*Prompt*: Across all the entries below, how many lines contain the string "setNd"? The number by itself is the answer.

*** Opening Given entries ***

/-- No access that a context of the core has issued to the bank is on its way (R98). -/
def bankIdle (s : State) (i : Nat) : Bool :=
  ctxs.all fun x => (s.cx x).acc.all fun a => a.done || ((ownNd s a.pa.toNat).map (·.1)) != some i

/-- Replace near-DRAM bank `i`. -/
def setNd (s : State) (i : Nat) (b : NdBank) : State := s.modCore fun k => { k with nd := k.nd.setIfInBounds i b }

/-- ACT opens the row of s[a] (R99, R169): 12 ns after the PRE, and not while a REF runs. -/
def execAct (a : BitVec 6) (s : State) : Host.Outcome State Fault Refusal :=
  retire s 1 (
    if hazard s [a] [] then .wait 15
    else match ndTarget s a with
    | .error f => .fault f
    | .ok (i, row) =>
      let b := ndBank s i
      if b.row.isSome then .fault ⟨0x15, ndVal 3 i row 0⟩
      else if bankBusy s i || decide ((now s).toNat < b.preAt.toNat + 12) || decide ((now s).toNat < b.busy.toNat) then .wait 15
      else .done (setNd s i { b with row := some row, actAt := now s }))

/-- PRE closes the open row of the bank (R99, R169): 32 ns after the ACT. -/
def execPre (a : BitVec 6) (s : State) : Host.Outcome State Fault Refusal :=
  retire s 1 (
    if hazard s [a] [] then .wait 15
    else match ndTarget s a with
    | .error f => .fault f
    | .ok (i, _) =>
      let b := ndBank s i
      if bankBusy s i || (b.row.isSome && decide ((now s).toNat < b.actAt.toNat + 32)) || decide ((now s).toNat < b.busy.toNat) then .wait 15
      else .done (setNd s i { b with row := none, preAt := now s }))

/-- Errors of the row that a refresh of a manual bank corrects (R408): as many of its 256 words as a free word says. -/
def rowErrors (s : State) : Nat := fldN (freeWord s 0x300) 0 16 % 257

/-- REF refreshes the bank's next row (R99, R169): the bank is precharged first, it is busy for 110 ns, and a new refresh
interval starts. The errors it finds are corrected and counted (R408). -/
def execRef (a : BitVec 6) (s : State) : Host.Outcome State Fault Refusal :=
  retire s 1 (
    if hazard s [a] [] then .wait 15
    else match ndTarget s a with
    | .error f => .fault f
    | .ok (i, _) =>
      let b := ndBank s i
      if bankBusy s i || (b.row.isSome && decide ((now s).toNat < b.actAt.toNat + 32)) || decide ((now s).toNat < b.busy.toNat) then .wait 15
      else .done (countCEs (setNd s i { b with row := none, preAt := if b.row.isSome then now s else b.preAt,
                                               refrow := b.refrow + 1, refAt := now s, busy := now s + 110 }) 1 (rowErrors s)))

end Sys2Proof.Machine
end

*** Closing Given entries ***

*Answer section*: 4